Naive Implementation

Let's now walk through what a naive implementation might require.

Vocab = dict[int, bytes]
Merges = list[tuple[bytes, bytes]]
WordCounts = dict[tuple[bytes, ...], int]
PairCounts = dict[tuple[bytes, bytes], int]


def train_bpe(
    input_path: str,
    vocab_size: int,
    special_tokens: list[str],
) -> tuple[Vocab, Merges]:
    """Train a BPE tokenizer and return vocabulary and merges."""
    word_counts = pretokenize(input_path, special_tokens)
    vocab = build_initial_vocab(special_tokens)
    merges: Merges = []

    num_merges = vocab_size - len(vocab)

    for _ in range(num_merges):
        best_pair = find_most_frequent_pair(word_counts, vocab)
        if best_pair is None:
            break
        merges.append(best_pair)
        vocab[len(vocab)] = best_pair[0] + best_pair[1]
        word_counts = apply_merge(word_counts, best_pair)

    return vocab, merges

Let's break down what's happening here on a high level.

Pretokenization : Firstly, we pretokenize the words that we have to get a count of all the words that we have.
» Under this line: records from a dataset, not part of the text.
/-! ### pushSheaf -/
@[simp] theorem pushSheaf_cyc (d : Dev) (i : FifoId) (ws : List Word) : (d.pushSheaf i ws).cyc = d.cyc := by simp [Dev.pushSheaf]
@[simp] theorem pushSheaf_free (d : Dev) (i : FifoId) (ws : List Word) : (d.pushSheaf i ws).free = d.free := by simp [Dev.pushSheaf]
@[simp] theorem pushSheaf_otp (d : Dev) (i : FifoId) (ws : List Word) : (d.pushSheaf i ws).otp = d.otp := by simp [Dev.pushSheaf]
@[simp] theorem pushSheaf_pins (d : Dev) (i : FifoId) (ws : List Word) : (d.pushSheaf i ws).pins = d.pins := by simp [Dev.pushSheaf]
@[simp] theorem pushSheaf_boot (d : Dev) (i : FifoId) (ws : List Word) : (d.pushSheaf i ws).boot = d.boot := by simp [Dev.pushSheaf]
@[simp] theorem pushSheaf_dom (d : Dev) (i : FifoId) (ws : List Word) : (d.pushSheaf i ws).dom = d.dom := by simp [Dev.pushSheaf]
@[simp] theorem pushSheaf_flash (d : Dev) (i : FifoId) (ws : List Word) : (d.pushSheaf i ws).flash = d.flash := by simp [Dev.pushSheaf]
@[simp] theorem pushSheaf_ddr (d : Dev) (i : FifoId) (ws : List Word) : (d.pushSheaf i ws).ddr = d.ddr := by simp [Dev.pushSheaf]
@[simp] theorem pushSheaf_sram (d : Dev) (i : FifoId) (ws : List Word) : (d.pushSheaf i ws).sram = d.sram := by simp [Dev.pushSheaf]
@[simp] theorem pushSheaf_latches (d : Dev) (i : FifoId) (ws : List Word) : (d.pushSheaf i ws).latches = d.latches := by simp [Dev.pushSheaf]
@[simp] theorem pushSheaf_cfg (d : Dev) (i : FifoId) (ws : List Word) : (d.pushSheaf i ws).cfg = d.cfg := by simp [Dev.pushSheaf]
@[simp] theorem pushSheaf_slate (d : Dev) (i : FifoId) (ws : List Word) : (d.pushSheaf i ws).slate = d.slate := by simp [Dev.pushSheaf]
@[simp] theorem pushSheaf_log (d : Dev) (i : FifoId) (ws : List Word) : (d.pushSheaf i ws).log = d.log := by simp [Dev.pushSheaf]
@[simp] theorem pushSheaf_mib (d : Dev) (i : FifoId) (ws : List Word) : (d.pushSheaf i ws).mib = d.mib := by simp [Dev.pushSheaf]
@[simp] theorem pushSheaf_upd (d : Dev) (i : FifoId) (ws : List Word) : (d.pushSheaf i ws).upd = d.upd := by simp [Dev.pushSheaf]
@[simp] theorem pushSheaf_hostHeld (d : Dev) (i : FifoId) (ws : List Word) : (d.pushSheaf i ws).hostHeld = d.hostHeld := by simp [Dev.pushSheaf]
@[simp] theorem pushSheaf_tb (d : Dev) (i : FifoId) (ws : List Word) : (d.pushSheaf i ws).tb = d.tb := by simp [Dev.pushSheaf]
@[simp] theorem pushSheaf_ptp (d : Dev) (i : FifoId) (ws : List Word) : (d.pushSheaf i ws).ptp = d.ptp := by simp [Dev.pushSheaf]
@[simp] theorem pushSheaf_clp (d : Dev) (i : FifoId) (ws : List Word) : (d.pushSheaf i ws).clp = d.clp := by simp [Dev.pushSheaf]
@[simp] theorem pushSheaf_bkp (d : Dev) (i : FifoId) (ws : List Word) : (d.pushSheaf i ws).bkp = d.bkp := by simp [Dev.pushSheaf]
@[simp] theorem pushSheaf_ptb (d : Dev) (i : FifoId) (ws : List Word) : (d.pushSheaf i ws).ptb = d.ptb := by simp [Dev.pushSheaf]
@[simp] theorem pushSheaf_rings (d : Dev) (i : FifoId) (ws : List Word) : (d.pushSheaf i ws).rings = d.rings := by simp [Dev.pushSheaf]
@[simp] theorem pushSheaf_ringTurn (d : Dev) (i : FifoId) (ws : List Word) : (d.pushSheaf i ws).ringTurn = d.ringTurn := by simp [Dev.pushSheaf]
@[simp] theorem pushSheaf_pools (d : Dev) (i : FifoId) (ws : List Word) : (d.pushSheaf i ws).pools = d.pools := by simp [Dev.pushSheaf]
@[simp] theorem pushSheaf_fab (d : Dev) (i : FifoId) (ws : List Word) : (d.pushSheaf i ws).fab = d.fab := by simp [Dev.pushSheaf]
@[simp] theorem pushSheaf_chans (d : Dev) (i : FifoId) (ws : List Word) : (d.pushSheaf i ws).chans = d.chans := by simp [Dev.pushSheaf]
@[simp] theorem pushSheaf_takes (d : Dev) (i : FifoId) (ws : List Word) : (d.pushSheaf i ws).takes = d.takes := by simp [Dev.pushSheaf]
@[simp] theorem pushSheaf_vins (d : Dev) (i : FifoId) (ws : List Word) : (d.pushSheaf i ws).vins = d.vins := by simp [Dev.pushSheaf]
@[simp] theorem pushSheaf_vout (d : Dev) (i : FifoId) (ws : List Word) : (d.pushSheaf i ws).vout = d.vout := by simp [Dev.pushSheaf]
@[simp] theorem pushSheaf_dly (d : Dev) (i : FifoId) (ws : List Word) : (d.pushSheaf i ws).dly = d.dly := by simp [Dev.pushSheaf]
@[simp] theorem pushSheaf_eth (d : Dev) (i : FifoId) (ws : List Word) : (d.pushSheaf i ws).eth = d.eth := by simp [Dev.pushSheaf]
@[simp] theorem pushSheaf_dram (d : Dev) (i : FifoId) (ws : List Word) : (d.pushSheaf i ws).dram = d.dram := by simp [Dev.pushSheaf]
@[simp] theorem pushSheaf_grip (d : Dev) (i : FifoId) (ws : List Word) : (d.pushSheaf i ws).grip = d.grip := by simp [Dev.pushSheaf]
@[simp] theorem pushSheaf_hst (d : Dev) (i : FifoId) (ws : List Word) : (d.pushSheaf i ws).hst = d.hst := by simp [Dev.pushSheaf]
@[simp] theorem pushSheaf_out (d : Dev) (i : FifoId) (ws : List Word) : (d.pushSheaf i ws).out = d.out := by simp [Dev.pushSheaf]

/-! ### eventAt -/
@[simp] theorem eventAt_cyc (d : Dev) (ns : Int) (code src idx : Nat) (args : List Word) (f : Bool) : (d.eventAt ns code src idx args f).cyc = d.cyc := by
  unfold Dev.eventAt; dsimp only; split <;> split <;> simp [keepHeld]
@[simp] theorem eventAt_free (d : Dev) (ns : Int) (code src idx : Nat) (args : List Word) (f : Bool) : (d.eventAt ns code src idx args f).free = d.free := by
  unfold Dev.eventAt; dsimp only; split <;> split <;> simp [keepHeld]
@[simp] theorem eventAt_otp (d : Dev) (ns : Int) (code src idx : Nat) (args : List Word) (f : Bool) : (d.eventAt ns code src idx args f).otp = d.otp := by
  unfold Dev.eventAt; dsimp only; split <;> split <;> simp [keepHeld]
@[simp] theorem eventAt_pins (d : Dev) (ns : Int) (code src idx : Nat) (args : List Word) (f : Bool) : (d.eventAt ns code src idx args f).pins = d.pins := by
  unfold Dev.eventAt; dsimp only; split <;> split <;> simp [keepHeld]
@[simp] theorem eventAt_boot (d : Dev) (ns : Int) (code src idx : Nat) (args : List Word) (f : Bool) : (d.eventAt ns code src idx args f).boot = d.boot := by
  unfold Dev.eventAt; dsimp only; split <;> split <;> simp [keepHeld]
@[simp] theorem eventAt_dom (d : Dev) (ns : Int) (code src idx : Nat) (args : List Word) (f : Bool) : (d.eventAt ns code src idx args f).dom = d.dom := by
  unfold Dev.eventAt; dsimp only; split <;> split <;> simp [keepHeld]
@[simp] theorem eventAt_flash (d : Dev) (ns : Int) (code src idx : Nat) (args : List Word) (f : Bool) : (d.eventAt ns code src idx args f).flash = d.flash := by
  unfold Dev.eventAt; dsimp only; split <;> split <;> simp [keepHeld]
@[simp] theorem eventAt_ddr (d : Dev) (ns : Int) (code src idx : Nat) (args : List Word) (f : Bool) : (d.eventAt ns code src idx args f).ddr = d.ddr := by
  unfold Dev.eventAt; dsimp only; split <;> split <;> simp [keepHeld]
@[simp] theorem eventAt_sram (d : Dev) (ns : Int) (code src idx : Nat) (args : List Word) (f : Bool) : (d.eventAt ns code src idx args f).sram = d.sram := by
  unfold Dev.eventAt; dsimp only; split <;> split <;> simp [keepHeld]
@[simp] theorem eventAt_latches (d : Dev) (ns : Int) (code src idx : Nat) (args : List Word) (f : Bool) : (d.eventAt ns code src idx args f).latches = d.latches := by
  unfold Dev.eventAt; dsimp only; split <;> split <;> simp [keepHeld]
@[simp] theorem eventAt_cfg (d : Dev) (ns : Int) (code src idx : Nat) (args : List Word) (f : Bool) : (d.eventAt ns code src idx args f).cfg = d.cfg := by
  unfold Dev.eventAt; dsimp only; split <;> split <;> simp [keepHeld]
@[simp] theorem eventAt_slate (d : Dev) (ns : Int) (code src idx : Nat) (args : List Word) (f : Bool) : (d.eventAt ns code src idx args f).slate = d.slate := by
  unfold Dev.eventAt; dsimp only; split <;> split <;> simp [keepHeld]
@[simp] theorem eventAt_mib (d : Dev) (ns : Int) (code src idx : Nat) (args : List Word) (f : Bool) : (d.eventAt ns code src idx args f).mib = d.mib := by
  unfold Dev.eventAt; dsimp only; split <;> split <;> simp [keepHeld]
@[simp] theorem eventAt_upd (d : Dev) (ns : Int) (code src idx : Nat) (args : List Word) (f : Bool) : (d.eventAt ns code src idx args f).upd = d.upd := by
  unfold Dev.eventAt; dsimp only; split <;> split <;> simp [keepHeld]
@[simp] theorem eventAt_hostHeld (d : Dev) (ns : Int) (code src idx : Nat) (args : List Word) (f : Bool) : (d.eventAt ns code src idx args f).hostHeld = d.hostHeld := by
  unfold Dev.eventAt; dsimp only; split <;> split <;> simp [keepHeld]
@[simp] theorem eventAt_tb (d : Dev) (ns : Int) (code src idx : Nat) (args : List Word) (f : Bool) : (d.eventAt ns code src idx args f).tb = d.tb := by
  unfold Dev.eventAt; dsimp only; split <;> split <;> simp [keepHeld]
@[simp] theorem eventAt_ptp (d : Dev) (ns : Int) (code src idx : Nat) (args : List Word) (f : Bool) : (d.eventAt ns code src idx args f).ptp = d.ptp := by
  unfold Dev.eventAt; dsimp only; split <;> split <;> simp [keepHeld]
@[simp] theorem eventAt_clp (d : Dev) (ns : Int) (code src idx : Nat) (args : List Word) (f : Bool) : (d.eventAt ns code src idx args f).clp = d.clp := by
  unfold Dev.eventAt; dsimp only; split <;> split <;> simp [keepHeld]
@[simp] theorem eventAt_bkp (d : Dev) (ns : Int) (code src idx : Nat) (args : List Word) (f : Bool) : (d.eventAt ns code src idx args f).bkp = d.bkp := by
  unfold Dev.eventAt; dsimp only; split <;> split <;> simp [keepHeld]
@[simp] theorem eventAt_ptb (d : Dev) (ns : Int) (code src idx : Nat) (args : List Word) (f : Bool) : (d.eventAt ns code src idx args f).ptb = d.ptb := by
  unfold Dev.eventAt; dsimp only; split <;> split <;> simp [keepHeld]
@[simp] theorem eventAt_rings (d : Dev) (ns : Int) (code src idx : Nat) (args : List Word) (f : Bool) : (d.eventAt ns code src idx args f).rings = d.rings := by
  unfold Dev.eventAt; dsimp only; split <;> split <;> simp [keepHeld]
@[simp] theorem eventAt_ringTurn (d : Dev) (ns : Int) (code src idx : Nat) (args : List Word) (f : Bool) : (d.eventAt ns code src idx args f).ringTurn = d.ringTurn := by
  unfold Dev.eventAt; dsimp only; split <;> split <;> simp [keepHeld]
@[simp] theorem eventAt_pools (d : Dev) (ns : Int) (code src idx : Nat) (args : List Word) (f : Bool) : (d.eventAt ns code src idx args f).pools = d.pools := by
  unfold Dev.eventAt; dsimp only; split <;> split <;> simp [keepHeld]
@[simp] theorem eventAt_fab (d : Dev) (ns : Int) (code src idx : Nat) (args : List Word) (f : Bool) : (d.eventAt ns code src idx args f).fab = d.fab := by
  unfold Dev.eventAt; dsimp only; split <;> split <;> simp [keepHeld]
@[simp] theorem eventAt_chans (d : Dev) (ns : Int) (code src idx : Nat) (args : List Word) (f : Bool) : (d.eventAt ns code src idx args f).chans = d.chans := by
  unfold Dev.eventAt; dsimp only; split <;> split <;> simp [keepHeld]
@[simp] theorem eventAt_takes (d : Dev) (ns : Int) (code src idx : Nat) (args : List Word) (f : Bool) : (d.eventAt ns code src idx args f).takes = d.takes := by
  unfold Dev.eventAt; dsimp only; split <;> split <;> simp [keepHeld]
@[simp] theorem eventAt_vins (d : Dev) (ns : Int) (code src idx : Nat) (args : List Word) (f : Bool) : (d.eventAt ns code src idx args f).vins = d.vins := by
  unfold Dev.eventAt; dsimp only; split <;> split <;> simp [keepHeld]
@[simp] theorem eventAt_vout (d : Dev) (ns : Int) (code src idx : Nat) (args : List Word) (f : Bool) : (d.eventAt ns code src idx args f).vout = d.vout := by
  unfold Dev.eventAt; dsimp only; split <;> split <;> simp [keepHeld]
@[simp] theorem eventAt_dly (d : Dev) (ns : Int) (code src idx : Nat) (args : List Word) (f : Bool) : (d.eventAt ns code src idx args f).dly = d.dly := by
  unfold Dev.eventAt; dsimp only; split <;> split <;> simp [keepHeld]
@[simp] theorem eventAt_eth (d : Dev) (ns : Int) (code src idx : Nat) (args : List Word) (f : Bool) : (d.eventAt ns code src idx args f).eth = d.eth := by
  unfold Dev.eventAt; dsimp only; split <;> split <;> simp [keepHeld]
@[simp] theorem eventAt_dram (d : Dev) (ns : Int) (code src idx : Nat) (args : List Word) (f : Bool) : (d.eventAt ns code src idx args f).dram = d.dram := by
  unfold Dev.eventAt; dsimp only; split <;> split <;> simp [keepHeld]
@[simp] theorem eventAt_grip (d : Dev) (ns : Int) (code src idx : Nat) (args : List Word) (f : Bool) : (d.eventAt ns code src idx args f).grip = d.grip := by
  unfold Dev.eventAt; dsimp only; split <;> split <;> simp [keepHeld]
@[simp] theorem eventAt_hst (d : Dev) (ns : Int) (code src idx : Nat) (args : List Word) (f : Bool) : (d.eventAt ns code src idx args f).hst = d.hst := by
  unfold Dev.eventAt; dsimp only; split <;> split <;> simp [keepHeld]
@[simp] theorem eventAt_out (d : Dev) (ns : Int) (code src idx : Nat) (args : List Word) (f : Bool) : (d.eventAt ns code src idx args f).out = d.out := by
  unfold Dev.eventAt; dsimp only; split <;> split <;> simp [keepHeld]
This is done by reading the input file and then splitting it into words.
Vocabulary and Merges : Then we'll build an initial vocabulary here that maps each word to a unique token ID. This means that when we encode our text, we'll go from a list of words to a list of token IDs. For instance, the words Hello World map over to 31373, 995 in the original GPT-2 tokenizer. We also initialise a list of Merges. This will store all of the merged words (Eg. AB ) in their byte string format so that we can refer to them later.
Finding the most frequent pair : The next step is to find the most frequent pair of bytes in the vocabulary. This is done by iterating over all the pairs of bytes in the vocabulary and counting how many times each pair appears. The pair with the highest count is the most frequent pair.
Applying our Merge: Once we've found this most common pair, we need to then apply the merge to the current list of words that we have. For instance, if we decided that now we wanted to merge the character el, then our new list of words that we have is H,e,l,l,o, W,o,r,l,d becomes H,el,lo W,or,l,d.

In other words, we replace all instances of the pair in the list of words we have

Once we've finished it all, we'll have a new vocabulary and a list of merges that we can use to encode our text. If this doesn't make sense at first, it will once we walk through our implementation.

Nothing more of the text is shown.